[英]from a set of x items, repeat each item y times such that, y follows a normal distribution
From a set of x unique items, I need to repeat each item y times such that y follows a normal distribution. 从一组x个唯一项中,我需要重复每个项y次,以使y服从正态分布。
For example, if number of items n = 5, and y_max = 50. If we count how many times each item in my sorted list is repeated, the visual would look like this: 例如,如果项目数n = 5,并且y_max =50。如果我们计算已排序列表中每个项目的重复次数,视觉效果将如下所示:
my_set=('a','b','c','d','e')
distribution = np.random.normal(len(my_set)/2, 1,len(my_set)).round().astype(int)
np.repeat(my_set, distribution)
I expect the result to follow a trend similar to the graph but instead, the result follows either an increasing or decreasing trend. 我希望结果遵循与图表类似的趋势,但是结果遵循上升或下降趋势。
For readability, I'll use tuples instead of repeating each item y times. 为了便于阅读,我将使用元组而不是将每个项目重复y次。

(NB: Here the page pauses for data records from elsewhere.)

/-- Every register-register word of REF delivers the record its rule writes (R227 to R236). -/
def Obligations.RegRegWordsDeliverTheirRecords : Prop :=
  wordsDeliver 0xFE00707F#32 0x00000033#32 28
    (fun rt w => [gprOf rt (rdBits w), gprOf rt (rs1Bits w), gprOf rt (rs2Bits w)]) ∧
  wordsDeliver 0xFE00707F#32 0x40000033#32 29
    (fun rt w => [gprOf rt (rdBits w), gprOf rt (rs1Bits w), gprOf rt (rs2Bits w)]) ∧
  wordsDeliver 0xFE00707F#32 0x00001033#32 30
    (fun rt w => [gprOf rt (rdBits w), gprOf rt (rs1Bits w), gprOf rt (rs2Bits w)]) ∧
  wordsDeliver 0xFE00707F#32 0x00002033#32 31
    (fun rt w => [gprOf rt (rdBits w), gprOf rt (rs1Bits w), gprOf rt (rs2Bits w)]) ∧
  wordsDeliver 0xFE00707F#32 0x00003033#32 32
    (fun rt w => [gprOf rt (rdBits w), gprOf rt (rs1Bits w), gprOf rt (rs2Bits w)]) ∧
  wordsDeliver 0xFE00707F#32 0x00004033#32 33
    (fun rt w => [gprOf rt (rdBits w), gprOf rt (rs1Bits w), gprOf rt (rs2Bits w)]) ∧
  wordsDeliver 0xFE00707F#32 0x00005033#32 34
    (fun rt w => [gprOf rt (rdBits w), gprOf rt (rs1Bits w), gprOf rt (rs2Bits w)]) ∧
  wordsDeliver 0xFE00707F#32 0x40005033#32 35
    (fun rt w => [gprOf rt (rdBits w), gprOf rt (rs1Bits w), gprOf rt (rs2Bits w)]) ∧
  wordsDeliver 0xFE00707F#32 0x00006033#32 36
    (fun rt w => [gprOf rt (rdBits w), gprOf rt (rs1Bits w), gprOf rt (rs2Bits w)]) ∧
  wordsDeliver 0xFE00707F#32 0x00007033#32 37
    (fun rt w => [gprOf rt (rdBits w), gprOf rt (rs1Bits w), gprOf rt (rs2Bits w)])

/-- Every system word of REF delivers the record its rule writes (R237 to R238). -/
def Obligations.SystemWordsDeliverTheirRecords : Prop :=
  wordsDeliver 0xFFFFFFFF#32 0x00000073#32 38
    (fun _ _ => []) ∧
  wordsDeliver 0xFFFFFFFF#32 0x00100073#32 39
    (fun _ _ => [])

/-- Every float load and store word of REF delivers the record its rule writes (R250 to R253). -/
def Obligations.FloatMemWordsDeliverTheirRecords : Prop :=
  wordsDeliver 0x0000707F#32 0x00002007#32 40
    (fun rt w => [fpr32Of rt (rdBits w), gprOf rt (rs1Bits w), signedImm (immIBits w)]) ∧
  wordsDeliver 0x0000707F#32 0x00003007#32 41
    (fun rt w => [fpr64Of rt (rdBits w), gprOf rt (rs1Bits w), signedImm (immIBits w)]) ∧
  wordsDeliver 0x0000707F#32 0x00002027#32 42
    (fun rt w => [fpr32Of rt (rs2Bits w), gprOf rt (rs1Bits w), signedImm (immSBits w)]) ∧
  wordsDeliver 0x0000707F#32 0x00003027#32 43
    (fun rt w => [fpr64Of rt (rs2Bits w), gprOf rt (rs1Bits w), signedImm (immSBits w)])

/-- Every float register and move word of REF delivers the record its rule writes (R254 to R257). -/
def Obligations.FloatRegWordsDeliverTheirRecords : Prop :=
  wordsDeliver 0xFE00707F#32 0x20000053#32 44
    (fun rt w => [fpr32Of rt (rdBits w), fpr32Of rt (rs1Bits w), fpr32Of rt (rs2Bits w)]) ∧
  wordsDeliver 0xFE00707F#32 0x22000053#32 45
    (fun rt w => [fpr64Of rt (rdBits w), fpr64Of rt (rs1Bits w), fpr64Of rt (rs2Bits w)]) ∧
  wordsDeliver 0xFFF0707F#32 0xE0000053#32 46
    (fun rt w => [gprOf rt (rdBits w), fpr32Of rt (rs1Bits w)]) ∧
  wordsDeliver 0xFFF0707F#32 0xF0000053#32 47
    (fun rt w => [fpr32Of rt (rdBits w), gprOf rt (rs1Bits w)])

/-! ## The meanings complete: `exec` answers a next state for every state and every value of the fields -/

/-- Every upper-immediate and jump instruction completes in every state: it delivers its record (R200 to R203) and
changes nothing else. -/
def Obligations.UpperJumpMeaningsComplete : Prop :=
  (∀ (rd : RegIx) (imm : BitVec 20) (s : State),
    exec (.lui rd imm) s = .next { s with result := some (delivered 1
      [gprOf s.regtab rd, unsignedImm imm] s.addr) } ∧
    exec (.auipc rd imm) s = .next { s with result := some (delivered 2
      [gprOf s.regtab rd, unsignedImm imm] s.addr) }) ∧
  (∀ (rd : RegIx) (raw : BitVec 20) (s : State),
    exec (.jal rd raw) s = .next { s with result := some (delivered 3
      [gprOf s.regtab rd, evenImm raw] s.addr) }) ∧
  (∀ (rd rs1 : RegIx) (imm : BitVec 12) (s : State),
    exec (.jalr rd rs1 imm) s = .next { s with result := some (delivered 4
      [gprOf s.regtab rd, gprOf s.regtab rs1, signedImm imm] s.addr) })

/-- Every conditional-branch instruction completes in every state: it delivers its record (R204 to R209) and changes
nothing else. -/
def Obligations.BranchMeaningsComplete : Prop :=
  ∀ (rs1 rs2 : RegIx) (raw : BitVec 12) (s : State),
    exec (.beq rs1 rs2 raw) s = .next { s with result := some (delivered 5
      [gprOf s.regtab rs1, gprOf s.regtab rs2, evenImm raw] s.addr) } ∧
    exec (.bne rs1 rs2 raw) s = .next { s with result := some (delivered 6
      [gprOf s.regtab rs1, gprOf s.regtab rs2, evenImm raw] s.addr) } ∧
    exec (.blt rs1 rs2 raw) s = .next { s with result := some (delivered 7
      [gprOf s.regtab rs1, gprOf s.regtab rs2, evenImm raw] s.addr) } ∧
    exec (.bge rs1 rs2 raw) s = .next { s with result := some (delivered 8
      [gprOf s.regtab rs1, gprOf s.regtab rs2, evenImm raw] s.addr) } ∧
    exec (.bltu rs1 rs2 raw) s = .next { s with result := some (delivered 9
      [gprOf s.regtab rs1, gprOf s.regtab rs2, evenImm raw] s.addr) } ∧
    exec (.bgeu rs1 rs2 raw) s = .next { s with result := some (delivered 10
      [gprOf s.regtab rs1, gprOf s.regtab rs2, evenImm raw] s.addr) }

Expected result should be something like: 预期结果应为:
[('a', 2), ('b', 4), ('c', 5), ('d', 3), ('e', 1)]
Actual result : 实际结果 :
[('a', 5), ('b', 4), ('c', 3), ('d', 4), ('e', 3)]
Firstly, let us generate the desired result. 首先,让我们产生期望的结果。

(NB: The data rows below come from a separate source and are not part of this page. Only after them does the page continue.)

-- ==== Sys2Proof/Tests/Slice0.lean ====
section
/-! SUPPORT. Tests on fixed values and, for every obligation with premises, a witness that meets them. The expected
values come from spec/95_test_vectors.md (the section is named at each group), not from the model; a statement is in
Obligations.lean, none is here. -/

namespace Sys2Proof.Tests

open Sys2Proof.Machine

/-! ## Helpers -/

/-- The result that an outcome leaves, none for a stop. -/
def resOf : Host.Outcome State Fault Refusal → Option Result
  | .next s => s.result
  | _ => none

/-- The parameters at the spec's defaults (R6). -/
abbrev p0 : Params := Params.defaults

/-- The machine after reset with a table loaded, and bytes and an address presented for the next call. -/
def calling (t : Node) (bs : List Byte) (a : Nat) : State := present bs a { State.reset with table := t }

/-- The result of one call. -/
def resultOn (t : Node) (bs : List Byte) (a : Nat) : Option Result := resOf (step (calling t bs a))

/-- The machine under REF with a word presented. -/
def holding (w : Word) : State := calling ref (wordBytes w) 0x1000

/-- `x<n>`, `f<n>`, `d<n>` and immediates as the spec's vectors write them (reference numbering, R24). -/
def x (n : Nat) : Operand := .reg (1 + n)
/-- The register `f<n>`. -/
def f (n : Nat) : Operand := .reg (33 + n)
/-- The register `d<n>`. -/
def d (n : Nat) : Operand := .reg (65 + n)
/-- An immediate by its value. -/
def imm (v : Int) : Operand := .imm (BitVec.ofInt 64 v)

/-- An opcode identifier and its operands out of a result. -/
def recordOf (r : Option Result) : Option (Nat × List Operand) :=
  r.bind fun r => r.record.map fun rc => (rc.opcode, rc.operands)

/-! ## Well-formedness: an ill-formed table for each check of R75, which the check and the table refuse -/

/-- A leaf that is well formed. -/
def okLeaf : Leaf := ⟨1, []⟩

/-- `n` nested branches on the single bits `n - 1` down to 0. -/
def nested : Nat → Node
  | 0 => .leaf okLeaf
  | n + 1 => .branch ⟨n, n⟩ (.cons 0 (nested n) .nil)

theorem test_wf1_selector_above_bit_31 :
    wf1Selector ⟨32, 30⟩ = false ∧ tableOk p0 (.branch ⟨32, 30⟩ .nil) = false := by decide

theorem test_wf1_selector_reversed :
    wf1Selector ⟨3, 4⟩ = false ∧ tableOk p0 (.branch ⟨3, 4⟩ .nil) = false := by decide

theorem test_wf2_value_twice :
    wf2Values ⟨1, 0⟩ [2, 2] = false ∧
    tableOk p0 (.branch ⟨1, 0⟩ (.cons 2 .unmatched (.cons 2 .unmatched .nil))) = false := by decide

theorem test_wf2_value_too_wide :
    wf2Values ⟨1, 0⟩ [4] = false ∧ tableOk p0 (.branch ⟨1, 0⟩ (.cons 4 .unmatched .nil)) = false := by decide

theorem test_wf3_ninth_branch :
    wf3Depth p0 (List.replicate 8 ⟨0, 0⟩) = false ∧ tableOk p0 (nested 9) = false ∧ tableOk p0 (nested 8) = true := by decide

theorem test_wf4_shared_bit :
    wf4Disjoint [⟨6, 0⟩] ⟨8, 6⟩ = false ∧
    tableOk p0 (.branch ⟨6, 0⟩ (.cons 0 (.branch ⟨8, 6⟩ .nil) .nil)) = false := by decide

my_set = ('a', 'b', 'c', 'd', 'e')
distribution = np.random.normal(len(my_set)/2, 1, 10000).round().astype(int)
result = [my_set[max(min(el, 4), 0)] for el in distribution]

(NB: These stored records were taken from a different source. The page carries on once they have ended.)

-- ==== Sys2Proof/Machine/State.lean ====
section
/-! DEFINITION. The state (10_state.md): the two instances, the parameters, what is still to come from outside, and what a read answered. -/

namespace Sys2Proof.Machine

/-- A byte buffer: the bytes written so far, by index, strictly rising. An index that is not listed has not been written (logs 4, 5, 16). -/
abbrev Memory := List Host.Cell

/-- The canonical form of a buffer: indexes strictly rising, so that equal buffers are equal lists. -/
abbrev Memory.wf (m : Memory) : Prop := m.Pairwise (fun c d => c.1 < d.1)

/-- The working registers `A, B, C, D, E, F, G, Hw` (R22). -/
structure Working (v : Variant) where
  a  : Word v
  b  : Word v
  c  : Word v
  d  : Word v
  e  : Word v
  f  : Word v
  g  : Word v
  hw : Word v
deriving DecidableEq, Repr

/-- The schedule registers `W[0..R-1]` (R23). -/
abbrev Sched (v : Variant) := Vector (Word v) v.rounds

/-- One instance's state (R20 to R46). `BUSY`, `DONE`, `STATUS` and `PROGRESS` are computed from it (Flags.lean); `ID`, `CAP`, `IV` and `K`
are constants. -/
structure Engine (v : Variant) where
  /-- R24 -/
  phase   : BitVec 4
  /-- R25 -/
  blk     : Bus32
  /-- R26 -/
  rnd     : BitVec 8
  /-- R27, R37 -/
  nblk    : Bus32
  /-- R28 -/
  padLen  : Bus32
  /-- R36 -/
  msgLen  : Bus32
  /-- R31 -/
  err     : Bool
  /-- R31 -/
  errCode : BitVec 4
  /-- `H[0..7]`, R21 -/
  h       : Words8 v
  /-- R22 -/
  work    : Working v
  /-- R23 -/
  sched   : Sched v
  /-- R43 -/
  hex     : Vector Byte 128
  /-- R45 -/
  msg     : Memory
  /-- R44 -/
  padBuf  : Memory
  /-- The model's own (log 7): how many reset events the instance has had; it selects the draws of the unspecified values. -/
  epoch   : Nat
deriving DecidableEq, Repr

/-- What may happen next (R210): one micro-step of an instance, one bus transaction on its window, or its reset input (R280). -/
inductive Stimulus where
  | engine (v : Variant)
  | bus    (v : Variant) (access : BusAccess)
  | reset  (v : Variant)
deriving DecidableEq, Repr

structure State where
  /-- R8 (log 1); nothing changes it -/
  par     : Params
  /-- the Engine-32 instance (R3) -/
  e32     : Engine .e32
  /-- the Engine-64 instance (R3) -/
  e64     : Engine .e64
  /-- The model's own (log 8): what the last read of the Engine-32 window returned to the host. -/
  rdata32 : Bus32
  /-- The model's own (log 8): what the last read of the Engine-64 window returned to the host. -/
  rdata64 : Bus32
  /-- The model's own (log 2): the inputs and the interleaving still to come, next first. -/
  inbox   : List Stimulus
  /-- The model's own (log 3): which draw of `Config.enginePick` comes next. -/
  picks   : Nat
deriving DecidableEq, Repr

/-- There is no fault: "No traps" (R254), "No micro-operation can fail, block or hang" (R211). The type has no value. -/
inductive Fault where
deriving DecidableEq, Repr

/-- Why the model has no meaning for an instruction. -/
inductive Refusal where
  /-- Raised by an arm of `exec` whose instruction is not modelled yet; safe. No arm raises it. -/
  | notModelled (mnemonic : String)
deriving DecidableEq, Repr

/-! ## Reset (R48) -/

/-- R48: an instance after reset, given the values of the elements R48 leaves unspecified. -/
def Engine.atReset (v : Variant) (epoch : Nat) (work : Working v) (sched : Sched v) : Engine v where
  phase := 0#4
  blk := 0#32
  rnd := 0#8
  nblk := 0#32
  padLen := 0#32
  msgLen := 0#32
  err := false
  errCode := 0#4
  h := iv v
  work := work
  sched := sched
  hex := Vector.replicate 128 0x00#8
  msg := []
  padBuf := []
  epoch := epoch

/-- All eight working registers 0 (log 6). -/
def Working.zero (v : Variant) : Working v where
  a := 0
  b := 0
  c := 0
  d := 0
  e := 0
  f := 0
  g := 0
  hw := 0

/-- The parameters of `State.reset` (log 1): the spec's suggested capacity, and two windows that do not overlap. -/
def Params.suggested : Params where
  capWords := 1024
  baseE32 := 0
  baseE64 := 0x100000000

/-- The machine right after reset (R48, R281), for given parameters: both instances at R48's values, nothing to come. `A..Hw` and `W`,
which R48 leaves unspecified, are 0 here (log 6). -/
def State.resetWith (par : Params) : State where
  par := par
  e32 := .atReset .e32 0 (Working.zero .e32) (Vector.replicate 64 0#32)
  e64 := .atReset .e64 0 (Working.zero .e64) (Vector.replicate 80 0#64)
  rdata32 := 0#32
  rdata64 := 0#32
  inbox := []
  picks := 0

/-- The machine right after reset, with the suggested parameters. -/
def State.reset : State := State.resetWith Params.suggested

/-! ## The two instances behind one name -/

/-- The state of instance `v`. -/
def State.engine (s : State) : (v : Variant) → Engine v
  | .e32 => s.e32
  | .e64 => s.e64

/-- Replace the state of instance `v`. -/
def State.setEngine (s : State) : (v : Variant) → Engine v → State
  | .e32, e => { s with e32 := e }
  | .e64, e => { s with e64 := e }

/-- What the last read of instance `v`'s window returned. -/
def State.rdata (s : State) : Variant → Bus32
  | .e32 => s.rdata32
  | .e64 => s.rdata64

/-- Record what a read of instance `v`'s window returned. -/
def State.setRdata (s : State) : Variant → Bus32 → State
  | .e32, x => { s with rdata32 := x }
  | .e64, x => { s with rdata64 := x }

end Sys2Proof.Machine
end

np.unique(result, return_counts=True)
>>> (array(['a', 'b', 'c', 'd', 'e'], dtype='<U1'),
>>> array([ 234, 1377, 3421, 3374, 1594]))
Here we generate 10000 random values from given distribution and take corresponding letter instead of each number. 在这里,我们根据给定的分布生成10000个随机值,并采用相应的字母代替每个数字。 So counts represent just what we are looking for: the number of appearances of each letter is normally distibuted.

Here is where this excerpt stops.